Ripple used XRP Tokyo 2026 to make a much larger point than a conference headline: stablecoins are no longer being framed as a side product, but as the liquidity layer the company believes will define the next phase of digital finance. At the center of that message was a forecast shared on conference material stating that on-chain stablecoin volume could exceed $33 trillion in 2026.
The figure matters because Ripple is tying its broader XRP Ledger pitch to a market that already looks big enough to attract banks, fintechs and treasury teams, not just crypto-native firms. Conference coverage showed Ripple presenting stablecoins as the practical bridge between tokenized finance and real-world payment infrastructure, rather than as another speculative vertical.
Onchain stablecoin volume projected to hit $33T in 2026 👀@Ripple helps fintechs unlock new revenue with compliant stablecoin solutions liquidity, treasury ops, and real-time fiat rails.
The question isn’t if, it’s how fast.Ripple flyer via @XRPLJapan 🇯🇵 pic.twitter.com/uz8PtYZtI1
— 𝗕𝗮𝗻𝗸XRP (@BankXRP) April 7, 2026
Ripple is pitching stablecoins as infrastructure, not hype
At the Tokyo event, Ripple’s message was not subtle.

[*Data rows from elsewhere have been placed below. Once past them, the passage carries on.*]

-- ==== Sys2Proof/Machine/Ops.lean ====
section
/-! DEFINITION. The named operations over the state that every meaning uses: updates of one field, sparse memories in
canonical form, little-endian fields, notices, answers to cues, register reads, glides and fades, and the works of a
frame boundary. -/

namespace Sys2Proof.Machine

/-- The outcome of a command. -/
abbrev Outcome := Host.Outcome State Fault Refusal

/-! ### What the page and the mirrors show of the blocks (01 R5, 02 R20, 06 R143, 09 R176, R180) -/

/-- The scene's line count: the number of its line records (02 R38). -/
def SceneRecord.lineCount (r : SceneRecord) : Nat := r.lines.length
/-- The line count of a slot's scene. -/
def Slot.lineCount (k : Slot) : Nat := match k.record with
  | some r => r.lineCount
  | none => 0
/-- The largest effective time of a record's computed part (02 R20, 04 R90). -/
def Computed.longest (c : Computed) : Nat := c.times.foldl (fun m t => max m (max t.lf (max t.mf t.hf))) 0
/-- T′ max of a slot. -/
def Slot.longest (k : Slot) : Nat := match k.record.bind (·.computed) with
  | some c => c.longest
  | none => 0
/-- The line count and T′ max that a slot's entry shows: 0 unless a scene can play from the slot (02 R20). -/
def Slot.shownSizes (k : Slot) : Nat × Nat := match k.state with
  | .ready | .live | .outgoing => (k.lineCount, k.longest)
  | .vacant | .loading | .faulted => (0, 0)
/-- What a slot's entry shows (02 R20). -/
def Slot.mirrored (k : Slot) : SlotState × StatusFlags × Nat × Nat := (k.state, k.flags, k.shownSizes)
/-- What the transition record's entry shows: all of it but whether F was clamped (05 R91). -/
def Transition.mirrored (t : Transition) : Transition := { t with clamped := false }
/-- What a line engine's entry shows (03 R43). -/
def Engine.mirrored (e : Engine) : EngineState × Option Nat := (e.state, e.owner)
/-- What a pool entry's mirror shows (06 R143). -/
def Notch.mirrored (n : Notch) : NotchKind × Nat × Nat × Nat × Nat × Word32 :=
  (n.kind, n.mic, n.bin, n.depth, n.hold, n.stamp)
/-- What a microphone's guard entry shows (06 R143). -/
def Mic.mirrored (m : Mic) : Nat × Nat × Nat × Nat := (m.persistence, m.persistenceBin, m.phi, m.quiet)

/-- The address bits of the entries that differ, the first at `a`, one every `stride` bytes. -/
def changedFrom {α : Type} [DecidableEq α] (stride : Nat) : (a : Nat) → (old new : List α) → Nat
  | a, x :: old, y :: new => (if x = y then 0 else 2 ^ a) ||| changedFrom stride (a + stride) old new
  | _, _, _ => 0

/-- The fields of the engine page that two states of the show lock show differently (08 R164). -/
def ShowLock.changes (old new : ShowLock) : Nat :=
  changedFrom 1 0x00E [old.locked, old.key.isSome] [new.locked, new.key.isSome]
    ||| changedFrom 2 0x010 [old.failures, old.lockout] [new.failures, new.lockout]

The company’s material argued that stablecoins are becoming the “new standard for global liquidity,” a framing that turns the conversation away from crypto trading and toward settlement, treasury movement and financial integration. That positioning fits Ripple’s effort to present XRPL as a backbone for payments and tokenization at institutional scale.

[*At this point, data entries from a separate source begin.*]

-- ==== Sys2Proof/Machine/Mode.lean ====
section
/-! DEFINITION. Mode control (07 R159 to R162): the taking of a mode request, the mode ramp and its end. -/

namespace Sys2Proof.Machine

/-- A mode ramp has ended: a STOPPED ramp's end, with the mode still STOPPED, halts the network and tells the changeover
unit (07 R162, 05 R114). -/
def State.endModeRamp (s : State) : State :=
  if s.mode.rampStops && s.mode.mode == .stopped then (s.setMode { s.mode with halted := true }).stopChangeovers else s

/-- One step of the mode ramp (07 R160). -/
def State.modeStep (s : State) : State :=
  match s.mode.ramp with
  | none => s
  | some g =>
    let s' := s.setMode { s.mode with factor := g.next.1.toNat, ramp := g.next.2 }
    if g.next.2.isNone then s'.endModeRamp else s'

/-- The level a mode's ramp goes to (07 R160). -/
def EngineMode.level : EngineMode → Nat
  | .active => Config.fullLevel
  | .dry | .stopped => 0

/-- Mode control after a request: the mode, its ramp, the halt (07 R159, R160, R162). -/
def ModeControl.accept (m : EngineMode) (c : ModeControl) : ModeControl :=
  { mode := m, factor := c.factor, ramp := rampToward c.factor m.level, rampStops := m == .stopped
    halted := c.halted && m == .stopped, request := none }

/-- A mode written since the last frame boundary is taken. A ramp in progress makes its step first, under the mode taken: the
last step of a STOPPED ramp that ACTIVE or DRY meets here ends no STOPPED ramp (07 R162). A mode that leaves ACTIVE clears the
persistence counts (06 R125, 07 R159, R160). The page's engine mode field is written, also for the mode already held (07 R159). -/
def State.takeMode (s : State) : State :=
  match s.mode.request with
  | none => s
  | some m =>
    let s := if s.mode.mode = .active && m != .active then s.clearPersistence else s
    let s := ((s.setMode { s.mode with mode := m }).markField 0x002).onDue .modeRamp State.modeStep
    let s := s.setMode (s.mode.accept m)
    if s.mode.ramp.isNone then s.endModeRamp else s

end Sys2Proof.Machine
end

Brad Garlinghouse has been reinforcing the same theme beyond the event itself. His description of stablecoins as crypto’s “ChatGPT moment” captures Ripple’s belief that the real breakthrough will come when businesses start using blockchain-based money as a normal operating tool rather than as a market trade. That language has become central to Ripple’s attempt to connect enterprise adoption with a much broader stablecoin growth story.

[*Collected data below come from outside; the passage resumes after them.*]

-- ==== Sys2Proof/Machine/Dispatch.lean ====
section
/-! DEFINITION. One arm per command: its meaning. -/

namespace Sys2Proof.Machine

/-- The effect of a command on everything but the queue. -/
def exec (i : Instr) (s : State) : Host.Outcome State Fault Refusal :=
  match i with
  | .powerOnReset held => Sys2Proof.Machine.execPowerOnReset held s
  | .engineReset rest => Sys2Proof.Machine.execEngineReset rest s
  | .modeRequest event => Sys2Proof.Machine.execModeRequest event s
  | .clockSource event => Sys2Proof.Machine.execClockSource event s
  | .resync event => Sys2Proof.Machine.execResync event s
  | .attn value => Sys2Proof.Machine.execAttn value s
  | .attnmask value => Sys2Proof.Machine.execAttnmask value s
  | .registerWrite offset size value => Sys2Proof.Machine.execRegisterWrite offset size value s
  | .commonMemoryWrite offset size value => Sys2Proof.Machine.execCommonMemoryWrite offset size value s
  | .mark slot => Sys2Proof.Machine.execMark slot s
  | .loadScene slot => Sys2Proof.Machine.execLoadScene slot s
  | .vacateScene slot => Sys2Proof.Machine.execVacateScene slot s
  | .go slot => Sys2Proof.Machine.execGo slot s
  | .trim slot => Sys2Proof.Machine.execTrim slot s
  | .clearStatus slot => Sys2Proof.Machine.execClearStatus slot s
  | .loadMicTable slot => Sys2Proof.Machine.execLoadMicTable slot s
  | .setGuard slot => Sys2Proof.Machine.execSetGuard slot s
  | .fixNotch slot => Sys2Proof.Machine.execFixNotch slot s
  | .clearNotch slot => Sys2Proof.Machine.execClearNotch slot s
  | .clearGuard slot => Sys2Proof.Machine.execClearGuard slot s
  | .lock slot => Sys2Proof.Machine.execLock slot s
  | .unlock slot => Sys2Proof.Machine.execUnlock slot s
  | .setKey slot => Sys2Proof.Machine.execSetKey slot s
  | .frameBoundary order leave => Sys2Proof.Machine.execFrameBoundary order leave s
  | .cueGap => Sys2Proof.Machine.execCueGap s
  | .copyEnd => Sys2Proof.Machine.execCopyEnd s
  | .computationComplete => Sys2Proof.Machine.execComputationComplete s
  | .claim => Sys2Proof.Machine.execClaim s
  | .changeoverEnd => Sys2Proof.Machine.execChangeoverEnd s
  | .outEnd => Sys2Proof.Machine.execOutEnd s
  | .holdExpiry slot => Sys2Proof.Machine.execHoldExpiry slot s
  | .closingEnd slot => Sys2Proof.Machine.execClosingEnd slot s
  | .scrubEnd engine => Sys2Proof.Machine.execScrubEnd engine s
  | .decayGlideEnd engine band => Sys2Proof.Machine.execDecayGlideEnd engine band s
  | .epsilonGlideEnd => Sys2Proof.Machine.execEpsilonGlideEnd s
  | .trimGlideEnd mic => Sys2Proof.Machine.execTrimGlideEnd mic s
  | .fallbackGlideEnd mic => Sys2Proof.Machine.execFallbackGlideEnd mic s
  | .notchDepthGlideEnd entry => Sys2Proof.Machine.execNotchDepthGlideEnd entry s
  | .modeRampEnd => Sys2Proof.Machine.execModeRampEnd s
  | .resyncSwitch => Sys2Proof.Machine.execResyncSwitch s
  | .resyncUpEnd => Sys2Proof.Machine.execResyncUpEnd s
  | .lockoutEnd => Sys2Proof.Machine.execLockoutEnd s
  | .analysis staged => Sys2Proof.Machine.execAnalysis staged s
  | .notchHoldExpiry entry => Sys2Proof.Machine.execNotchHoldExpiry entry s
  | .phiRecovery mic => Sys2Proof.Machine.execPhiRecovery mic s
  | .betaRecovery => Sys2Proof.Machine.execBetaRecovery s
  | .meterWrite => Sys2Proof.Machine.execMeterWrite s
  | .samplePeriod first => Sys2Proof.Machine.execSamplePeriod first s
  | .inputLaneFrame lane bits => Sys2Proof.Machine.execInputLaneFrame lane bits s
  | .wordClockAbsent cause => Sys2Proof.Machine.execWordClockAbsent cause s
  | .wordClockPresent intervals => Sys2Proof.Machine.execWordClockPresent intervals s
  | .interruptMessageEnable on => Sys2Proof.Machine.execInterruptMessageEnable on s

end Sys2Proof.Machine
end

The forecast is also a credibility play
Ripple’s projection did not appear in isolation. The company is pairing that aggressive volume target with a broader narrative of regulatory readiness, institutional partnerships and expanding product depth, all meant to make the $33 trillion figure sound less aspirational and more strategic. Coverage around the event highlighted Ripple’s global licensing footprint and its push to grow stablecoin-related infrastructure in Asia.
That is why the Tokyo presentation matters beyond branding. Ripple is effectively arguing that if stablecoins are becoming a default liquidity rail, then the winners will be the networks and firms that can offer compliance, integration and scale before that shift fully arrives. Whether the market actually reaches the level Ripple is projecting remains uncertain, but the company has made clear that it wants XRPL and RLUSD positioned at the center of that outcome.